-- ==== Sys2Proof/Proofs/Triggers.lean ====
section
/-! PROOF. Fires, follow-ons and their order, and the arming of an entry (R20 to R24, R30). -/
namespace Sys2Proof.Machine

/-! ## Requests handed over (R21, R23, R30) -/

section
variable {i : Trig} {time : Int} {s : State}

theorem resolve_script (n : Nat) (s : State) : resolve (.script n) s = some n := rfl

theorem resolve_absent (h : s.sch.programmes = none) (n : Nat) : resolve (.slot n) s = none := by
  unfold resolve; simp only [h]

/-- A slot is that of the active programme (R30). -/
theorem resolve_slot {ps : Vector (Vector (Option Nat) 16) 8} (h : s.sch.programmes = some ps) (k : Fin 16) :
    resolve (.slot k.val) s = (ps.get s.sch.active).get k := by
  unfold resolve
  simp only [h]
  simp [Vector.get_eq_getElem]

/-- An entry's request for a subject, made and not yet handed to the Sequencer (R36). -/
def request (i : Trig) (time : Int) (q : Subject) (s : State) : State :=
  { s with sch.held := s.sch.held ++
      [{ subject := q, origin := .trigger i, fireTime := time, policy := (s.trig i).defn.policy
         staleness := (s.trig i).defn.staleness }] }

theorem handOver_resolved {t : Target} {n : Nat} (h : resolve t s = some n) :
    handOver i t time s = request i time (.script n) s := by
  unfold handOver; simp only [h]; rfl

/-- An empty slot is reported with the entry's first-fire-pending flag (R30; log entry 46). -/
theorem handOver_empty {k : Nat} (h : resolve (.slot k) s = none) : handOver i (.slot k) time s = raise
    (.triggerMissed .emptySlot (.trigger i) none time (some (s.sch.active, k)) (some (s.trig i).first)) s := by
  unfold handOver; simp only [h]

theorem handOver_trigs (i : Trig) (t : Target) (time : Int) (s : State) (j : Trig) :
    (handOver i t time s).trig j = s.trig j := by
  cases h : resolve t s with
  | some n => rw [handOver_resolved h]; rfl
  | none =>
    cases t with
    | script n => simp [resolve_script] at h
    | slot k => rw [handOver_empty h]; unfold State.trig; rw [raise_sch]

/-! ## A fire (R21) -/

theorem fire_hours (h : (s.trig i).defn.kind = .hours) :
    fire i time s = (request i time (.count (twelveHour (hourOf time))) s).mapTrig i (afterFire time) := by
  unfold fire; simp only [h]; rfl

theorem fire_target (h : (s.trig i).defn.kind ≠ .hours) :
    fire i time s = (handOver i (s.trig i).defn.target time s).mapTrig i (afterFire time) := by
  unfold fire
  cases hk : (s.trig i).defn.kind with
  | hours => exact absurd hk h
  | daily | periodic | once => simp only [hk]

theorem fire_trig (i : Trig) (time : Int) (s : State) : (fire i time s).trig i = afterFire time (s.trig i) := by
  by_cases h : (s.trig i).defn.kind = .hours
  · rw [fire_hours h, trig_mapTrig_self]; rfl
  · rw [fire_target h, trig_mapTrig_self, handOver_trigs]

theorem settleNext_eq (next : Option Int) (r : TrigRec) : settleNext next false r =
    { r with state := if next.isSome then .armed else .spent, next := next, first := false } := by
  cases next <;> rfl

/-- The next fire time after a fire: none for an entry with one occurrence (R21, step 4). -/
def nextAfter (time : Int) (d : TrigDef) : Option Int :=
  if d.kind = .once ∨ (d.kind = .periodic ∧ d.period = 0) then none else earliestFrom d (some time) (time + 1)

/-- The record after a fire, before the entry's follow-on is scheduled (R21, steps 3 and 4). -/
def TrigRec.fired (time : Int) (r : TrigRec) : TrigRec :=
  { r with
    lastFire := some time, count := satInc r.count, next := nextAfter time r.defn, first := false
    state := if (nextAfter time r.defn).isSome then .armed else .spent }

theorem afterFire_alone {r : TrigRec} (h : r.defn.followOn = none) : afterFire time r = r.fired time := by
  unfold afterFire
  simp only [settleNext_eq, h, Bool.or_eq_true, Bool.and_eq_true, decide_eq_true_eq]
  rfl

theorem afterFire_followOn {r : TrigRec} {off : Nat} {g : Target} (h : r.defn.followOn = some (off, g)) :
    afterFire time r = { r.fired time with followOn := some { due := time + off * 1000, target := g } } := by
  unfold afterFire
  simp only [settleNext_eq, h, Bool.or_eq_true, Bool.and_eq_true, decide_eq_true_eq]
  rfl

/-- A fire records its time and raises the count (R21, step 3). -/
theorem afterFire_records (time : Int) (r : TrigRec) :
    (afterFire time r).lastFire = some time ∧ (afterFire time r).count = satInc r.count := by
  cases h : r.defn.followOn with
  | none => rw [afterFire_alone h]; exact ⟨rfl, rfl⟩
  | some f => rw [afterFire_followOn h]; exact ⟨rfl, rfl⟩

/-! ## The order of what is due (R22) -/

theorem followOnDue_iff : followOnDue i s = true ↔
    3 ≤ s.hlc.step ∧ ∃ f, (s.trig i).followOn = some f ∧ f.due ≤ s.tb.showTime := by
  rw [followOnDue, Bool.and_eq_true, decide_eq_true_eq, followsBy_iff]

theorem fireDue_iff : fireDue i s = true ↔
    3 ≤ s.hlc.step ∧ (s.trig i).state = .armed ∧ ∃ t, (s.trig i).next = some t ∧ t ≤ s.tb.showTime := by
  rw [fireDue, Bool.and_eq_true, decide_eq_true_eq, firesBy_iff]

/-- What is taken of an entry alone: its follow-on before its own fire (R22). -/
def dueOf (s : State) (i : Trig) : Option (Trig × Bool) :=
  if followOnDue i s then some (i, true) else if fireDue i s then some (i, false) else none

theorem dueOf_none : dueOf s i = none ↔ ¬followOnDue i s = true ∧ ¬fireDue i s = true := by
  unfold dueOf; split_ifs <;> simp_all

theorem dueOf_followOn {j : Trig} : dueOf s j = some (i, true) ↔ j = i ∧ followOnDue j s = true := by
  unfold dueOf; split_ifs <;> simp_all

theorem dueOf_fire {j : Trig} : dueOf s j = some (i, false) ↔ j = i ∧ fireDue j s = true ∧ ¬followOnDue j s = true := by
  unfold dueOf; split_ifs <;> simp_all

theorem nextFire_dateDue (h : s.tb.showTime / 86400000 ≠ s.sch.today) : nextFire s = none :=
  if_pos (decide_eq_true h)

/-- Otherwise the lowest index with something due is taken (R22). -/
theorem nextFire_some_iff (h : s.tb.showTime / 86400000 = s.sch.today) (p : Trig × Bool) :
    nextFire s = some p ↔ ∃ i, dueOf s i = some p ∧ ∀ j < i, dueOf s j = none := by
  have search : nextFire s = (List.finRange 32).findSome? (dueOf s) :=
    if_neg fun due => absurd h (of_decide_eq_true due)
  rw [search, ← Fin.findSome?_eq_findSome?_finRange, Fin.findSome?_eq_some_iff]

theorem nextFire_followOn_iff (h : s.tb.showTime / 86400000 = s.sch.today) (i : Trig) :
    nextFire s = some (i, true) ↔
      followOnDue i s = true ∧ ∀ j < i, ¬followOnDue j s = true ∧ ¬fireDue j s = true := by
  simp only [nextFire_some_iff h, dueOf_followOn, dueOf_none, and_assoc, exists_eq_left]

theorem nextFire_fire_iff (h : s.tb.showTime / 86400000 = s.sch.today) (i : Trig) :
    nextFire s = some (i, false) ↔
      fireDue i s = true ∧ ¬followOnDue i s = true ∧ ∀ j < i, ¬followOnDue j s = true ∧ ¬fireDue j s = true := by
  simp only [nextFire_some_iff h, dueOf_fire, dueOf_none, and_assoc, exists_eq_left]

theorem fireNext_at {t : Int} (h : (s.trig i).next = some t) : fireNext i s = fire i t s := by
  unfold fireNext; simp only [h]

theorem fireFollowOn_at {f : FollowOn} (h : (s.trig i).followOn = some f) : fireFollowOn i s =
    (handOver i f.target f.due s).mapTrig i fun r => { r with followOn := none } := by
  unfold fireFollowOn; simp only [h]

theorem triggerFire_next {t : Int} (h : nextFire s = some (i, false)) (hn : (s.trig i).next = some t) :
    exec (.triggerFire i) s = .next (settle (fire i t s)) := by
  have run : exec (.triggerFire i) s = .next (settle (fireNext i s)) := congrArg _ (whenDue_true (decide_eq_true h))
  rw [run, fireNext_at hn]

theorem followOnFire_next {f : FollowOn} (h : nextFire s = some (i, true)) (hf : (s.trig i).followOn = some f) :
    exec (.followOnFire i) s = .next (settle
      ((handOver i f.target f.due s).mapTrig i fun r => { r with followOn := none })) := by
  have run : exec (.followOnFire i) s = .next (settle (fireFollowOn i s)) :=
    congrArg _ (whenDue_true (decide_eq_true h))
  rw [run, fireFollowOn_at hf]

/-! ## Arming (R20) -/

/-- The entry with its next fire time the earliest permitted occurrence after an instant, its first fire pending, or
SPENT where there is none (R20). -/
def TrigRec.armedAfter (now : Int) (r : TrigRec) : TrigRec :=
  settleNext (earliestFrom r.defn r.lastFire (now + 1)) true r

theorem armOrDisable_enabled {now : Int} (h : (s.trig i).defn.enabled = true) : armOrDisable i now s = arm i now s :=
  if_pos h

theorem armOrDisable_disabled {now : Int} (h : (s.trig i).defn.enabled = false) :
    armOrDisable i now s = s.mapTrig i disable :=
  if_neg (by simp [h])

theorem arm_unset {now : Int} (h : s.tb.valid = false) :
    arm i now s = s.setTrig i { s.trig i with state := .waitingTime, next := none, first := false } :=
  if_pos (by simp [h])

theorem arm_set {now : Int} (h : s.tb.valid = true) : arm i now s =
    match latestTo (s.trig i).defn (s.trig i).lastFire now with
    | some l =>
      if now - l ≤ (s.trig i).defn.window * 1000 then fire i l s
      else
        match (s.trig i).defn.kind with
        | .once => raiseLate i l (s.setTrig i (settleNext none false (s.trig i)))
        | .periodic => raiseLate i l (s.setTrig i ((s.trig i).armedAfter now))
        | _ => s.setTrig i ((s.trig i).armedAfter now)
    | none => s.setTrig i ((s.trig i).armedAfter now) :=
  if_neg (by simp [h])

theorem arm_fresh {now : Int} (h : s.tb.valid = true) (hl : latestTo (s.trig i).defn (s.trig i).lastFire now = none) :
    arm i now s = s.setTrig i ((s.trig i).armedAfter now) := by
  rw [arm_set h, hl]

section
variable {now l : Int}

theorem arm_within (h : s.tb.valid = true) (hl : latestTo (s.trig i).defn (s.trig i).lastFire now = some l)
    (hw : now - l ≤ (s.trig i).defn.window * 1000) : arm i now s = fire i l s := by
  rw [arm_set h, hl]; exact if_pos hw

/-- Past its window an occurrence is reported LATE by the kinds whose occurrences do not come round again (R20). -/
theorem arm_passed (h : s.tb.valid = true) (hl : latestTo (s.trig i).defn (s.trig i).lastFire now = some l)
    (hw : (s.trig i).defn.window * 1000 < now - l) : arm i now s =
      match (s.trig i).defn.kind with
      | .once => raiseLate i l (s.setTrig i (settleNext none false (s.trig i)))
      | .periodic => raiseLate i l (s.setTrig i ((s.trig i).armedAfter now))
      | _ => s.setTrig i ((s.trig i).armedAfter now) := by
  rw [arm_set h, hl]; exact if_neg (by omega)

end

end

end Sys2Proof.Machine
end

GOAL OF THE EXERCISE: With the line holding "Arming (R20) -/" as the first and the line holding "now = none)" as the last, set down that range of the entries above exactly, and nothing else.

EXPECTED OUTPUT:
/-! ## Arming (R20) -/

/-- The entry with its next fire time the earliest permitted occurrence after an instant, its first fire pending, or
SPENT where there is none (R20). -/
def TrigRec.armedAfter (now : Int) (r : TrigRec) : TrigRec :=
  settleNext (earliestFrom r.defn r.lastFire (now + 1)) true r

theorem armOrDisable_enabled {now : Int} (h : (s.trig i).defn.enabled = true) : armOrDisable i now s = arm i now s :=
  if_pos h

theorem armOrDisable_disabled {now : Int} (h : (s.trig i).defn.enabled = false) :
    armOrDisable i now s = s.mapTrig i disable :=
  if_neg (by simp [h])

theorem arm_unset {now : Int} (h : s.tb.valid = false) :
    arm i now s = s.setTrig i { s.trig i with state := .waitingTime, next := none, first := false } :=
  if_pos (by simp [h])

theorem arm_set {now : Int} (h : s.tb.valid = true) : arm i now s =
    match latestTo (s.trig i).defn (s.trig i).lastFire now with
    | some l =>
      if now - l ≤ (s.trig i).defn.window * 1000 then fire i l s
      else
        match (s.trig i).defn.kind with
        | .once => raiseLate i l (s.setTrig i (settleNext none false (s.trig i)))
        | .periodic => raiseLate i l (s.setTrig i ((s.trig i).armedAfter now))
        | _ => s.setTrig i ((s.trig i).armedAfter now)
    | none => s.setTrig i ((s.trig i).armedAfter now) :=
  if_neg (by simp [h])

theorem arm_fresh {now : Int} (h : s.tb.valid = true) (hl : latestTo (s.trig i).defn (s.trig i).lastFire now = none) :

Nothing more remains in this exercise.